Obviously, let’s go to the Internet and get some data on the educational institutions that trained these leaders and their teams. The most relevant analyses of free speech on campuses comes from the FIRE rating (https://www.thefire.org/) and from The Heterodoxy Academy (https://heterodoxacademy.org/top-150/). What they suggest is that the principal feeder schools to high-tech billionaire-ism, Stanford and Harvard, have regrettably limited free dialogue and exchange of ideas, and their even more technically focused sister schools Cal Tech and MIT are not much better. A cursory look at speeches and articles from the leaders of these institutions tell a story. They are littered with the popular, but limited, political vocabulary of “inclusiveness,” “multi-culturalism,” “sustainability,” and often the even more suspect “micro-aggression,” and “safe-space.” Dr. S.I. Hayakawa, famous linguist (https://en.m.wikipedia.org/wiki/Language_in_Thought_and_Action), University President, and U.S. Senator from California would find  a target-rich environment in the contemporary political lexicon controlling debate and thinking, even if the intellectual content behind the words is lacking. Today we are drowned in a nonsense word-wave that, regrettably, is being adopted by our top schools, arguably lowering the value of their education, making them virtually ungovernable, and producing graduates with premium degrees and a stunted ability to think.

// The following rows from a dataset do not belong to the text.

-- ==== Sys2Proof/Machine/Operands.lean ====
section
/-! DEFINITION. Operand assembly: bytes and halves (`00_scope.md` rule R10), the fixed constants of a request
(`00_scope.md` P1 to P8), the frames as byte vectors (`30_encoding.md` rules R91 to R96). -/
namespace Sys2Proof.Machine

/-- `lo8(v) = v[7:0]`. -/
def lo8 (v : Word) : Byte := v.extractLsb' 0 8

/-- `hi8(v) = v[15:8]`. -/
def hi8 (v : Word) : Byte := v.extractLsb' 8 8

/-- `u16(h, l) = (h << 8) | l`. -/
def u16 (h l : Byte) : Word := h ++ l

/-- `s16(v)`: the two's complement reading. -/
def s16 (v : Word) : Int := if v.toNat < 0x8000 then (v.toNat : Int) else (v.toNat : Int) - 0x10000

/-- P1 `FC`. -/
def functionCode : Byte := 0x03
/-- P2 `REG_ADDR`. -/
def regAddr : Word := 0x0000
/-- P3 `REG_COUNT`. -/
def regCount : Word := 0x0001
/-- P4 `CRC_POLY`. -/
def crcPoly : Word := 0xA001
/-- P5 `CRC_INIT`. -/
def crcStart : Word := 0xFFFF
/-- P8 `RSP_MIN`: how many bytes a READ waits for. -/
def rspMin : Nat := 7

/-- A buffer of eight bytes: `TXBUF`, `RXBUF`, a request frame (log 14). -/
abbrev Frame8 := Vector Byte 8

/-- The seven bytes of a reply (`30_encoding.md` rule R93). -/
abbrev Frame7 := Vector Byte 7

/-- The first six bytes of every request to `a`: address, function code, register address and count, high byte first
(`30_encoding.md` rule R91, `20_memory.md` rule R62). -/
def requestHead (a : Byte) : List Byte :=
  [a, functionCode, hi8 regAddr, lo8 regAddr, hi8 regCount, lo8 regCount]

/-- The request frame with given CRC bytes (`30_encoding.md` rule R91). -/
def requestBytes (a l h : Byte) : Frame8 :=
  #v[a, functionCode, hi8 regAddr, lo8 regAddr, hi8 regCount, lo8 regCount, l, h]

/-- The reply frame with given fields (`30_encoding.md` rule R93). -/
def replyBytes (a n d e l h : Byte) : Frame7 := #v[a, functionCode, n, d, e, l, h]

/-- The bytes of a 64-bit frame, byte 0 in bits 63:56 (`30_encoding.md` rule R92). -/
def bytesOfQ (f : BitVec 64) : Frame8 :=
  #v[f.extractLsb' 56 8, f.extractLsb' 48 8, f.extractLsb' 40 8, f.extractLsb' 32 8,
     f.extractLsb' 24 8, f.extractLsb' 16 8, f.extractLsb' 8 8, f.extractLsb' 0 8]

/-- The bytes of a 56-bit frame, byte 0 in bits 55:48 (`30_encoding.md` rule R94). -/
def bytesOfP (f : BitVec 56) : Frame7 :=
  #v[f.extractLsb' 48 8, f.extractLsb' 40 8, f.extractLsb' 32 8, f.extractLsb' 24 8,
     f.extractLsb' 16 8, f.extractLsb' 8 8, f.extractLsb' 0 8]

/-- Eight bytes as one number, byte 0 most significant (`10_state.md` rule R48, `ev_data`). -/
def packQ (v : Frame8) : BitVec 64 := v[0] ++ v[1] ++ v[2] ++ v[3] ++ v[4] ++ v[5] ++ v[6] ++ v[7]

/-- Seven bytes as one number, byte 0 most significant. -/
def packP (v : Frame7) : BitVec 56 := v[0] ++ v[1] ++ v[2] ++ v[3] ++ v[4] ++ v[5] ++ v[6]

end Sys2Proof.Machine
end

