-- ==== Sys2Proof/Decode.lean ====
section
/-! DEFINITION. The decoder, total on all bits of the three formats and rejecting by name, and the encoder
(`30_encoding.md` rules R91 to R94, R100 to R102, R107, R108). -/
namespace Sys2Proof

/-- Why bits are no row of the opcode table. The block still gives them an effect (`Machine/Step.lean`). -/
inductive Reject where
  /-- A legal `OP` with a reserved field that is not zero (`30_encoding.md` rule R108). -/
  | reservedField
  /-- LDTX with `IDX` above 7 (`30_encoding.md` rule R108). -/
  | indexAboveSeven
  /-- Eight bytes that are not of the fixed request shape (`30_encoding.md` rule R92). -/
  | notRequestShape
  /-- Seven bytes whose function byte is not 0x03 (`30_encoding.md` rule R94). -/
  | notReplyShape
  deriving DecidableEq, Repr

/-- A command with no operand: `IDX` and `ARG` must be 0 (`30_encoding.md` rule R101). -/
def decodeBare (idx : BitVec 4) (arg : Byte) (i : Instr) : Except Reject Instr :=
  if idx = 0 ∧ arg = 0 then .ok i else .error .reservedField

/-- A command with the operand `ARG`: `IDX` must be 0. -/
def decodeArg (idx : BitVec 4) (i : Instr) : Except Reject Instr :=
  if idx = 0 then .ok i else .error .reservedField

/-- Format C (`30_encoding.md` rules R100 to R102): `OP` in bits 15:12, `IDX` in 11:8, `ARG` in 7:0. -/
def decodeCommand (w : BitVec 16) : Except Reject Instr :=
  let idx := w.extractLsb' 8 4
  let arg := w.extractLsb' 0 8
  match (w.extractLsb' 12 4).toNat with
  | 0x0 => decodeBare idx arg .nop
  | 0x1 => decodeBare idx arg .crcInit
  | 0x2 => decodeArg idx (.crcByte arg)
  | 0x3 => decodeArg idx (.encode arg)
  | 0x4 => decodeBare idx arg .verify
  | 0x5 => if idx.toNat < 8 then .ok (.ldtx idx arg) else .error .indexAboveSeven
  | 0x6 => decodeBare idx arg .send
  | 0x7 => decodeBare idx arg .flushrx
  | 0x8 => decodeArg idx (.probe arg)
  | 0x9 => decodeBare idx arg .discover
  | 0xA => decodeBare idx arg .read
  | 0xB => decodeBare idx arg .readRetry
  | 0xC => .ok (.reservedC idx arg)
  | 0xD => .ok (.reservedD idx arg)
  | 0xE => .ok (.reservedE idx arg)
  | _ => .ok (.reservedF idx arg)

/-- Format Q (`30_encoding.md` rule R92): match 0x0003000000010000 under mask 0x00FFFFFFFFFF0000. -/
def decodeRequest (f : BitVec 64) : Except Reject Instr :=
  if f.extractLsb' 16 40 = 0x0300000001#40 then
    .ok (.requestFrame (f.extractLsb' 56 8) (f.extractLsb' 8 8) (f.extractLsb' 0 8))
  else .error .notRequestShape

/-- Format P (`30_encoding.md` rule R94): the function byte is 0x03, every other byte free. -/
def decodeReplyFrame (f : BitVec 56) : Except Reject Instr :=
  if f.extractLsb' 40 8 = 0x03#8 then
    .ok (.replyFrame (f.extractLsb' 48 8) (f.extractLsb' 32 8) (f.extractLsb' 24 8) (f.extractLsb' 16 8)
      (f.extractLsb' 8 8) (f.extractLsb' 0 8))
  else .error .notReplyShape

/-- The decoder. -/
def decode : Raw → Except Reject Instr
  | .command w => decodeCommand w
  | .request f => decodeRequest f
  | .reply f => decodeReplyFrame f

/-- A command word from its fields (`30_encoding.md` rule R101). -/
def commandWord (op idx : BitVec 4) (arg : Byte) : BitVec 16 := op ++ idx ++ arg

/-- The encoder, from the same tables (`30_encoding.md` rules R91 to R94, R102). -/
def encode : Instr → Raw
  | .nop => .command (commandWord 0x0 0 0)
  | .crcInit => .command (commandWord 0x1 0 0)
  | .crcByte b => .command (commandWord 0x2 0 b)
  | .encode a => .command (commandWord 0x3 0 a)
  | .verify => .command (commandWord 0x4 0 0)
  | .ldtx i b => .command (commandWord 0x5 i b)
  | .send => .command (commandWord 0x6 0 0)
  | .flushrx => .command (commandWord 0x7 0 0)
  | .probe a => .command (commandWord 0x8 0 a)
  | .discover => .command (commandWord 0x9 0 0)
  | .read => .command (commandWord 0xA 0 0)
  | .readRetry => .command (commandWord 0xB 0 0)
  | .reservedC idx arg => .command (commandWord 0xC idx arg)
  | .reservedD idx arg => .command (commandWord 0xD idx arg)
  | .reservedE idx arg => .command (commandWord 0xE idx arg)
  | .reservedF idx arg => .command (commandWord 0xF idx arg)
  | .requestFrame a l h => .request (a ++ 0x0300000001#40 ++ l ++ h)
  | .replyFrame a n d e l h => .reply (a ++ 0x03#8 ++ n ++ d ++ e ++ l ++ h)

/-- The raw form of `nbits` bits of value `w`, for the three lengths of `30_encoding.md` rule R90. -/
def rawOf (nbits w : Nat) : Option Raw :=
  if nbits = 16 then some (.command (BitVec.ofNat 16 w))
  else if nbits = 64 then some (.request (BitVec.ofNat 64 w))
  else if nbits = 56 then some (.reply (BitVec.ofNat 56 w))
  else none

/-- The instruction read from `nbits` bits of value `w`, numbered as `spec/opcode_table.json` numbers them. -/
def decodeTableWord (nbits w : Nat) : Option Instr :=
  match rawOf nbits w with
  | none => none
  | some r =>
    match decode r with
    | .ok i => some i
    | .error _ => none

end Sys2Proof
end

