-- ==== Sys2Proof/Machine/DirectionCommands.lean ====
section
/-! DEFINITION. The meanings of SEND and FLUSHRX (`42_direction_and_transmit.md` section 4). -/
namespace Sys2Proof.Machine

/-- `Transmit()` as the whole of a command: the outcome code is 0 (`42_direction_and_transmit.md` rule R169). -/
def sendFrame (s : State) : Ran (BitVec 3) := (transmit s).andThen fun _ s => .ended 0 s

/-- SEND (`42_direction_and_transmit.md` rule R169). -/
def execSend (s : State) : Host.Outcome State Fault Refusal := timed 0x6 0 0 sendFrame s

/-- FLUSHRX (`42_direction_and_transmit.md` rule R173). -/
def execFlushrx (s : State) : Host.Outcome State Fault Refusal := instant 0x7 0 0 rxClear s

end Sys2Proof.Machine
end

The schools will claim that they put on dialogues with opposing points of view, as in the recent gathering of Reid Hoffman and Peter Thiel at Stanford, but these are little more than set pieces that belie the consistent drumbeat of narrow thinking promoted in daily classes.

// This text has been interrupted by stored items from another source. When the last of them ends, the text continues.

-- ==== Sys2Proof/Tests/Slice0.lean ====
section
/-! SUPPORT. The model's own tests: expected values from `spec/95_test_vectors.md` (V numbers) and the worked examples of
the rules; and for each statement with hypotheses a concrete state that meets them. -/
namespace Sys2Proof.Tests
open Sys2Proof.Machine

-- One test after another: side by side, their threads' stacks exceed the memory a check may use.
set_option Elab.async false

/-! ## A small block -/

/-- The reference parameters, with values for the open ones as the vectors use them. -/
def cfgT : Config where
  tPre := 10
  tPost := 10
  tProbe := 500
  tGap := 500
  tRead := 1000
  tBackoff := 1000
  nAttempts := 3
  scaleDiv := 100
  baud := 9600
  charBits := 10
  cand := [0x01, 0x02, 0x10, 0x11]
  addrDefault := 0x02
  rawReset := 0x1234
  payloadSigned := false
  successPred := .valuePositive
  rspCrcEnforce := false
  rxqCap := 8
  deLevel := true
  rdisLevel := true
  attempts_pos := by decide
  attempts_le := by decide
  scale_pos := by decide
  cand_le := by decide
  cap_ge := by decide

/-- A serialiser that takes 9 ms. -/
def plan9 : SerialPlan := ⟨[⟨1, 0⟩, ⟨1, 1⟩, ⟨1, 1⟩, ⟨1, 1⟩, ⟨1, 1⟩, ⟨1, 1⟩, ⟨1, 1⟩], [1], true⟩

/-- After reset, with that serialiser. -/
def idle : State := { State.resetWith cfgT with plans := List.replicate 6 plan9 }

/-- The bytes delivered one a millisecond from `t` on. -/
def bus (t : Nat) (bs : List Byte) : List Arrival := bs.mapIdx fun i b => ⟨t + i - 1, t + i, b⟩

/-- What `exec` leaves, seen through `f`. -/
def after {α : Type} (i : Instr) (s : State) (f : State → α) : Option α :=
  match exec i s with
  | .next t => some (f t)
  | .fault _ => none
  | .refused _ => none

/-- What a step leaves, seen through `f`. -/
def stepped {α : Type} (s : State) (f : State → α) : Option α :=
  match step s with
  | .next t => some (f t)
  | .fault _ => none
  | .refused _ => none

/-- SEND in a phase of the transmit sequence. -/
def sendingIn (ph : Phase) (tmr : BitVec 16) (txi : BitVec 4) (pend : Nat) : State :=
  { idle with busy := true, op := 0x6, ph := ph, tmr := tmr, txi := txi, txpend := pend, de := true, rdis := true }

/-- The phase-level step of a state, if it has one. -/
def phaseNext (s : State) : Option State :=
  match phaseStep s with
  | .next t => some t
  | .fault _ => none
  | .refused _ => none

/-! ## Well-formedness -/

theorem test_ldtx_index_eight_is_ill_formed : (Instr.ldtx 8 0).wellFormed = false := by decide +kernel
theorem test_request_with_swapped_crc_is_ill_formed : (Instr.requestFrame 0x02 0x39 0x84).wellFormed = false := by decide +kernel
theorem test_request_with_its_crc_is_well_formed : (Instr.requestFrame 0x02 0x84 0x39).wellFormed = true := by decide +kernel

/-! ## Decoding: words written out from the encodings (V18, V35, R91, R93) -/

theorem test_decode_nop : decode (.command 0b0000_0000_00000000) = .ok .nop := by decide +kernel
theorem test_decode_crcInit : decode (.command 0b0001_0000_00000000) = .ok .crcInit := by decide +kernel
theorem test_decode_crcByte : decode (.command 0b0010_0000_10000100) = .ok (.crcByte 0x84) := by decide +kernel
theorem test_decode_encode : decode (.command 0b0011_0000_00000010) = .ok (.encode 0x02) := by decide +kernel
theorem test_decode_verify : decode (.command 0b0100_0000_00000000) = .ok .verify := by decide +kernel
theorem test_decode_ldtx : decode (.command 0b0101_0110_10000101) = .ok (.ldtx 6 0x85) := by decide +kernel
theorem test_decode_send : decode (.command 0b0110_0000_00000000) = .ok .send := by decide +kernel
theorem test_decode_flushrx : decode (.command 0b0111_0000_00000000) = .ok .flushrx := by decide +kernel
theorem test_decode_probe : decode (.command 0b1000_0000_00010000) = .ok (.probe 0x10) := by decide +kernel
theorem test_decode_discover : decode (.command 0b1001_0000_00000000) = .ok .discover := by decide +kernel
theorem test_decode_read : decode (.command 0b1010_0000_00000000) = .ok .read := by decide +kernel
theorem test_decode_readRetry : decode (.command 0b1011_0000_00000000) = .ok .readRetry := by decide +kernel
theorem test_decode_reservedC : decode (.command 0b1100_0000_00000000) = .ok (.reservedC 0 0) := by decide +kernel
theorem test_decode_reservedD : decode (.command 0b1101_0001_00100011) = .ok (.reservedD 1 0x23) := by decide +kernel
theorem test_decode_reservedE : decode (.command 0b1110_0000_00000000) = .ok (.reservedE 0 0) := by decide +kernel
theorem test_decode_reservedF : decode (.command 0b1111_1111_11111111) = .ok (.reservedF 0xF 0xFF) := by decide +kernel
theorem test_decode_request :
    decode (.request 0b00000010_00000011_00000000_00000000_00000000_00000001_10000100_00111001) =
      .ok (.requestFrame 0x02 0x84 0x39) := by decide +kernel
theorem test_decode_reply :
    decode (.reply 0b00000010_00000011_00000010_00000010_10001010_01111100_10000011) =
      .ok (.replyFrame 0x02 0x02 0x02 0x8A 0x7C 0x83) := by decide +kernel
theorem test_decode_rejects :
    ([0x0001, 0x0100, 0x1001, 0x4010, 0x6001, 0x7100, 0x9001, 0xA0FF, 0xB100, 0x2184, 0x3102, 0x8110].map
      fun w => decode (.command w)) = List.replicate 12 (.error .reservedField) := by decide +kernel
theorem test_decode_rejects_index :
    decode (.command 0x5800) = .error .indexAboveSeven ∧ decode (.command 0x5F00) = .error .indexAboveSeven := by decide +kernel
theorem test_decode_rejects_frames :
    decode (.request 0x0203000000028439) = .error .notRequestShape ∧
      decode (.reply 0x02830230F10000) = .error .notReplyShape := by decide +kernel

/-! ## The CRC and the codec (V2, V3, V4, V5, V7, V14, V17) -/

theorem test_crc_table_entries :
    [0x00, 0x01, 0x02, 0x03, 0x10, 0x7F, 0x80, 0xFD, 0xFE, 0xFF].map crcTable =
      [0x0000, 0xC0C1, 0xC181, 0x0140, 0xCC01, 0xE041, 0xA001, 0x81C1, 0x8081, 0x4040] := by decide +kernel
theorem test_crc_degenerate_inputs :
    crc16 [0x00] = 0x40BF ∧ crc16 [0xFF] = 0x00FF ∧ crc16 [1, 2, 3] = 0x6161 ∧
      crc16 [0, 0, 0, 0, 0, 0, 0, 0] = 0x0B40 := by decide +kernel
theorem test_requests : [0x00, 0x7F, 0xF7, 0xFF].map requestCrc = [0xDB85, 0x148E, 0x9C90, 0xD491] := by decide +kernel
theorem test_swapped_crc_is_no_residue : crc16 [0x02, 0x03, 0x00, 0x00, 0x00, 0x01, 0x39, 0x84] = 0x21B1 := by decide +kernel
theorem test_signed_reading :
    intValue { cfgT with payloadSigned := true } 0xFFFF = -1 ∧ intValue cfgT 0xFFFF = 65535 := by decide +kernel
theorem test_success_boundaries :
    ([0x0000, 0x0001, 0x7FFF, 0x8000, 0xFFFF].map (passes cfgT) = [false, true, true, true, true]) ∧
      ([0x0000, 0x0001, 0x7FFF, 0x8000, 0xFFFF].map (passes { cfgT with payloadSigned := true })) =
        [false, true, true, false, false] := by decide +kernel

/-! ## One instruction at a time -/

theorem test_nop : after .nop { idle with err := 3, crc := 7 } (fun t => (t.err, t.crc, t.done)) = some (0, 7, true) := by
  decide +kernel
theorem test_crcInit : after .crcInit { idle with crc := 7 } (fun t => (t.crc, t.op)) = some (0xFFFF, 1) := by
  decide +kernel
/-- V8. -/
theorem test_crcByte : after (.crcByte 0x02) idle (fun t => (t.crc, t.arg)) = some (0x813E, 0x02) := by decide +kernel
/-- V10. -/
theorem test_encode : after (.encode 0x02) idle (fun t => (t.txbuf.toList, t.crc, t.addr)) =
    some ([0x02, 0x03, 0x00, 0x00, 0x00, 0x01, 0x84, 0x39], 0x3984, 0x02) := by decide +kernel
/-- V11, from reset. -/
theorem test_verify_zero_frame : after .verify idle (fun t => (t.crc, status t)) = some (0x1B00, 0x0000) := by
  decide +kernel
/-- V11, after `ENCODE 0x10`. -/
theorem test_verify_good_frame :
    after .verify { idle with txbuf := request 0x10 } (fun t => (t.crc, status t)) = some (0x4B87, 0x0020) := by
  decide +kernel
/-- V12. -/
theorem test_ldtx : after (.ldtx 6 0x85) { idle with txbuf := request 0x02 } (fun t => (t.txbuf.toList, t.crc)) =
    some ([0x02, 0x03, 0x00, 0x00, 0x00, 0x01, 0x85, 0x39], 0xFFFF) := by decide +kernel
theorem test_ldtx_index_eight : after (.ldtx 8 0) idle (fun t => (status t, t.trace, t.txbuf == idle.txbuf, t.idx)) =
    some (0x0005, [.error 5], true, 8) := by decide +kernel
/-- V22. -/
theorem test_send :
    after .send { idle with txbuf := request 0x02, arrivals := [⟨14, 15, 0x5A⟩] }
      (fun t => (now t, status t, t.txd, t.rxq, t.trace.length)) =
    some (29, 0x0000, [0x02, 0x03, 0x00, 0x00, 0x00, 0x01, 0x84, 0x39], [], 1) := by decide +kernel
/-- V23. -/
theorem test_flushrx : after .flushrx { idle with rxq := [0x10, 0x03, 0x02] } (fun t => (t.rxq, t.rxbuf.toList)) =
    some ([], [0, 0, 0, 0, 0, 0, 0, 0]) := by decide +kernel
/-- V25 (a). -/
theorem test_probe_noise :
    after (.probe 0x20) { idle with addr := 0x05, rxq := [0x99, 0x98], arrivals := [⟨299, 300, 0xFF⟩] }
      (fun t => (t.addr, status t, t.rxq, t.crc, now t)) = some (0x20, 0x0010, [0xFF], 0xBB82, 300) := by
  decide +kernel
/-- V25 (b). -/
theorem test_probe_blind_window :
    after (.probe 0x20) { idle with addr := 0x05, arrivals := [⟨24, 25, 0xFF⟩] }
      (fun t => (t.addr, status t, t.rxq, now t)) = some (0x05, 0x0003, [], 529) := by decide +kernel
/-- R193's example. -/
theorem test_discover : after .discover { idle with arrivals := [⟨2097, 2098, 0x10⟩] }
    (fun t => (t.addr, t.conf, t.err, t.ci, now t)) = some (0x10, true, 0, 2, 2098) := by decide +kernel
theorem test_discover_fails : after .discover idle (fun t => (t.addr, t.conf, t.err, t.trace.length, now t)) =
    some (0x02, false, 2, 9, 4 * 529 + 3 * 500) := by decide +kernel
/-- V29: the seventh byte exactly at the deadline. -/
theorem test_read_at_the_deadline :
    after .read { idle with arrivals := bus 40 [0x02, 0x03, 0x02, 0x02, 0x8A, 0x7C] ++ [⟨1028, 1029, 0x83⟩] }
      (fun t => (t.raw, t.err, now t, t.rspCrcOk, t.crc)) = some (0x028A, 0, 1029, true, 0x837C) := by decide +kernel
/-- V20. -/
theorem test_read_from_another_address :
    after .read { idle with arrivals := bus 40 [0x03, 0x03, 0x02, 0x02, 0x8A, 0x41, 0x43] }
      (fun t => (t.raw, status t, t.crc, t.rxbuf.toList, now t)) =
    some (0x1234, 0x0044, 0x4341, [0x03, 0x03, 0x02, 0x02, 0x8A, 0x41, 0x43, 0x00], 46) := by decide +kernel
/-- R199 (c). -/
theorem test_readRetry_times_out : after .readRetry idle (fun t => (t.raw, t.err, t.nodata, now t, t.att)) =
    some (0x1234, 3, true, 5087, 3) := by decide +kernel
/-- R199 (a). -/
theorem test_readRetry_stops_early :
    after .readRetry { idle with arrivals := bus 40 [0x02, 0x03, 0x02, 0x02, 0x8A, 0x7C, 0x83] }
      (fun t => (t.raw, t.err, t.nodata, now t, t.att)) = some (0x028A, 0, false, 46, 1) := by decide +kernel
/-- V35. -/
theorem test_reserved_operations :
    [Instr.reservedC 0 0, .reservedD 1 0x23, .reservedE 0 0, .reservedF 0xF 0xFF].map
      (fun i => after i idle (fun t => (status t, t.trace))) = List.replicate 4 (some (0x0005, [.error 5])) := by
  decide +kernel
theorem test_requestFrame : after (.requestFrame 0x02 0x84 0x39) idle (fun t => (t.txd, t.crc, now t)) =
    some ([0x02, 0x03, 0x00, 0x00, 0x00, 0x01, 0x84, 0x39], 0x3984, 29) := by decide +kernel
/-- V34: a full queue keeps its oldest bytes. -/
theorem test_replyFrame_overflow : after (.replyFrame 3 5 6 7 8 9) { idle with rxq := [0, 1, 2] } (fun t => t.rxq) =
    some [0, 1, 2, 3, 3, 5, 6, 7] := by decide +kernel

/-! ## Steps -/

/-- READ in its wait. -/
def waiting : State := { idle with busy := true, ph := .rxWait, op := 0xA, tmr := 1000 }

Putting aside the ratings systems above, I offer a simple, free-speech and academic quality challenge to our leading universities. How many courses and class hours are devoted to the following?

— The Policy Successes of Trump. Regardless of the man, it is arguable that his policies have been more constructively successful in 16 months than his two predecessors in 16 years.

— Increasing doubts about climate change. There is strong evidence that climate change predictions have proven largely wrong.(https://www.google.com/amp/s/www.wsj.com/amp/articles/thirty-years-on-how-well-do-global-warming-predictions-stand-up-1529623442)

— The disastrous impact of sustainability. The higher energy costs of “sustainable” energy may stunt economic growth and raise the costs of transportation and food to a degree to starve a good portion of the third world.

— The new racism of “inclusiveness,” “multiculturalism,” and expanded public welfare programs. (Shelby Steele is highly informative on this.(https://en.m.wikipedia.org/wiki/White_Guilt_(book)

— The collapse of American Health Care under Medicare-for-All. Most available studies in the U.S. suggest that costs would skyrocket and quality and availability would decline. (https://en.m.wikipedia.org/wiki/RAND_Health_Insurance_Experiment)

I could go on and on. The short answer is that students are rarely exposed to such opposing points of view. Even if you violently disagree with these ideas, they are valid arguments that require serious debate in leading universities and students should be trained to think and discuss, not swallow doctrine. But academic faculty have been fully coopted, debate is not encouraged, or, at times, tolerated, and University Presidents have no chance of guiding these institutions to free thought and debate. Galileo would have fared no better today than he did in the 16th century. Today’s universities appear to be designed to close rather than open minds.

I do not mourn for Brett Kavanaugh, although being “Kavanaughed” will live on forever in American political history. I do not mourn for Joel Kaplan, who was persecuted by the heirs of Pol Pot, using the weapons of vested stock and the electronic liver hooks of social media shaming and/or exile. No, I mourn for these young, group-think “Titans,” and the faculty who taught them,  who do not understand the law of unintended consequences, cannot seem to think beyond the narrow and suspect political vocabulary they have been infected with, and are unwittingly repeating the massive errors of the past and shaping a dystopian future beyond their imaginations.